§ WHAT TO WORK ON:
Every record must appear in the answer exactly as it stands.

§ RECORDS FOR THE EXERCISE:
-- ==== Sys2Proof/Safety.lean ====
section
/-! DEFINITION. What the statements are made of: the laws that every state of a run obeys, the conditions under which a
request is acted on, and the projections that a frame statement compares. -/

namespace Sys2Proof.Machine

/-! ## Laws of a session record -/

/-- What a record holds in each state: the opening in the open states (R11), the captured terms in AUTHORIZING (R42), the
grant from AUTHORIZED to ENDING (R12), and the end reason in ENDING and RELEASED (R22). -/
abbrev Session.HoldsByState (r : Session) : Prop :=
  r.opening.isSome = r.state.isOpen ∧ r.captured.isSome = (r.state == .authorizing) ∧ r.grant.isSome = r.state.granted
    ∧ r.endReason.isSome = (r.state == .ending || r.state == .released)

/-- A deadline runs in its own state alone (R15, R20, R23, R44, R163). -/
abbrev Session.DeadlinesByState (r : Session) : Prop :=
  (r.authDeadline.isSome → r.state = .authorizing) ∧ r.plugDeadline.isSome = (r.state == .authorized)
    ∧ (r.probeDeadline.isSome → r.state = .probing) ∧ r.suspendStart.isSome = (r.state == .suspended)
    ∧ r.endingDeadline.isSome = (r.state == .ending) ∧ (r.probeSend → r.state = .probing)

/-- The values of has-plug in each state (R1, R2). -/
def Session.plugAllowed (r : Session) : Bool :=
  match r.state, r.hasPlug with
  | .free, .no => true
  | .plugged, .yes => true
  | .authorizing, .no | .authorizing, .yes => true
  | .authorized, .no => true
  | .probing, .yes | .dispensing, .yes | .suspended, .yes | .occupying, .yes => true
  | .ending, .no | .ending, .yes => true
  | .released, .yes | .released, .unknown => true
  | _, _ => false

/-- The Power Allocation Unit's fields: a grant state and counters in DISPENSING alone (R107), and a share in POWERED alone
(R88). -/
abbrev Session.AllocByState (r : Session) : Prop :=
  (r.state ≠ .dispensing → r.alloc = {}) ∧ (r.alloc.share ≠ 0 → r.alloc.grantState = .powered)
    ∧ (r.alloc.yieldLeft ≠ 0 → r.alloc.grantState = .yielding)
    ∧ r.alloc.waitRounds ≤ Config.max16 ∧ r.alloc.servedRounds ≤ Config.max16

/-- The metering fields: FREE values until the first entry to DISPENSING (R54, R65), within their ranges (R53), and an idle
fee that never exceeds the hold (R68). -/
abbrev Session.MeteredByState (r : Session) : Prop :=
  (r.state.energyFlow = false → r.meter = {} ∧ r.flags = {} ∧ r.energized = none)
    ∧ r.meter.startFeeCharged = r.state.energyFlow ∧ r.energized.isSome = r.state.energyFlow
    ∧ r.baseline < Config.meterModulus ∧ r.meter.energyTotal ≤ Config.max32 ∧ r.meter.costWhole ≤ Config.max32
    ∧ r.meter.costRemainder < Config.million ∧ r.meter.occupyingSeconds ≤ Config.max32
    ∧ (∀ g, r.grant = some g → r.meter.idleFee ≤ g.hold)

/-- A record is as the life cycle leaves it. -/
abbrev Session.Shaped (r : Session) : Prop :=
  r.HoldsByState ∧ r.DeadlinesByState ∧ r.plugAllowed = true ∧ r.AllocByState

abbrev State.RecordsShaped (s : State) : Prop := ∀ n : Ped, (s.session n).Shaped

/-! ## Laws of the settlement queue -/

/-- The sessions that hold a slot (R116). -/
def State.openCount (s : State) : Nat := s.records.toList.countP fun r => r.state.isOpen

/-- One slot for each open session, and at most 24 slots and records together (R116). -/
abbrev State.SlotLaw (s : State) : Prop :=
  s.settlement.reserved = s.openCount ∧ s.settlement.reserved + s.settlement.queue.length ≤ Config.slotLimit

/-- A session number is in its range (R120). -/
abbrev isNumber (k : Nat) : Prop := 1 ≤ k ∧ k ≤ 65535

§ RESPONSE:
-- ==== Sys2Proof/Safety.lean ====
section
/-! DEFINITION. What the statements are made of: the laws that every state of a run obeys, the conditions under which a
request is acted on, and the projections that a frame statement compares. -/

namespace Sys2Proof.Machine

/-! ## Laws of a session record -/

/-- What a record holds in each state: the opening in the open states (R11), the captured terms in AUTHORIZING (R42), the
grant from AUTHORIZED to ENDING (R12), and the end reason in ENDING and RELEASED (R22). -/
abbrev Session.HoldsByState (r : Session) : Prop :=
  r.opening.isSome = r.state.isOpen ∧ r.captured.isSome = (r.state == .authorizing) ∧ r.grant.isSome = r.state.granted
    ∧ r.endReason.isSome = (r.state == .ending || r.state == .released)

/-- A deadline runs in its own state alone (R15, R20, R23, R44, R163). -/
abbrev Session.DeadlinesByState (r : Session) : Prop :=
  (r.authDeadline.isSome → r.state = .authorizing) ∧ r.plugDeadline.isSome = (r.state == .authorized)
    ∧ (r.probeDeadline.isSome → r.state = .probing) ∧ r.suspendStart.isSome = (r.state == .suspended)
    ∧ r.endingDeadline.isSome = (r.state == .ending) ∧ (r.probeSend → r.state = .probing)

/-- The values of has-plug in each state (R1, R2). -/
def Session.plugAllowed (r : Session) : Bool :=
  match r.state, r.hasPlug with
  | .free, .no => true
  | .plugged, .yes => true
  | .authorizing, .no | .authorizing, .yes => true
  | .authorized, .no => true
  | .probing, .yes | .dispensing, .yes | .suspended, .yes | .occupying, .yes => true
  | .ending, .no | .ending, .yes => true
  | .released, .yes | .released, .unknown => true
  | _, _ => false

/-- The Power Allocation Unit's fields: a grant state and counters in DISPENSING alone (R107), and a share in POWERED alone
(R88). -/
abbrev Session.AllocByState (r : Session) : Prop :=
  (r.state ≠ .dispensing → r.alloc = {}) ∧ (r.alloc.share ≠ 0 → r.alloc.grantState = .powered)
    ∧ (r.alloc.yieldLeft ≠ 0 → r.alloc.grantState = .yielding)
    ∧ r.alloc.waitRounds ≤ Config.max16 ∧ r.alloc.servedRounds ≤ Config.max16

/-- The metering fields: FREE values until the first entry to DISPENSING (R54, R65), within their ranges (R53), and an idle
fee that never exceeds the hold (R68). -/
abbrev Session.MeteredByState (r : Session) : Prop :=
  (r.state.energyFlow = false → r.meter = {} ∧ r.flags = {} ∧ r.energized = none)
    ∧ r.meter.startFeeCharged = r.state.energyFlow ∧ r.energized.isSome = r.state.energyFlow
    ∧ r.baseline < Config.meterModulus ∧ r.meter.energyTotal ≤ Config.max32 ∧ r.meter.costWhole ≤ Config.max32
    ∧ r.meter.costRemainder < Config.million ∧ r.meter.occupyingSeconds ≤ Config.max32
    ∧ (∀ g, r.grant = some g → r.meter.idleFee ≤ g.hold)

/-- A record is as the life cycle leaves it. -/
abbrev Session.Shaped (r : Session) : Prop :=
  r.HoldsByState ∧ r.DeadlinesByState ∧ r.plugAllowed = true ∧ r.AllocByState

abbrev State.RecordsShaped (s : State) : Prop := ∀ n : Ped, (s.session n).Shaped

/-! ## Laws of the settlement queue -/

/-- The sessions that hold a slot (R116). -/
def State.openCount (s : State) : Nat := s.records.toList.countP fun r => r.state.isOpen

/-- One slot for each open session, and at most 24 slots and records together (R116). -/
abbrev State.SlotLaw (s : State) : Prop :=
  s.settlement.reserved = s.openCount ∧ s.settlement.reserved + s.settlement.queue.length ≤ Config.slotLimit

/-- A session number is in its range (R120). -/
abbrev isNumber (k : Nat) : Prop := 1 ≤ k ∧ k ≤ 65535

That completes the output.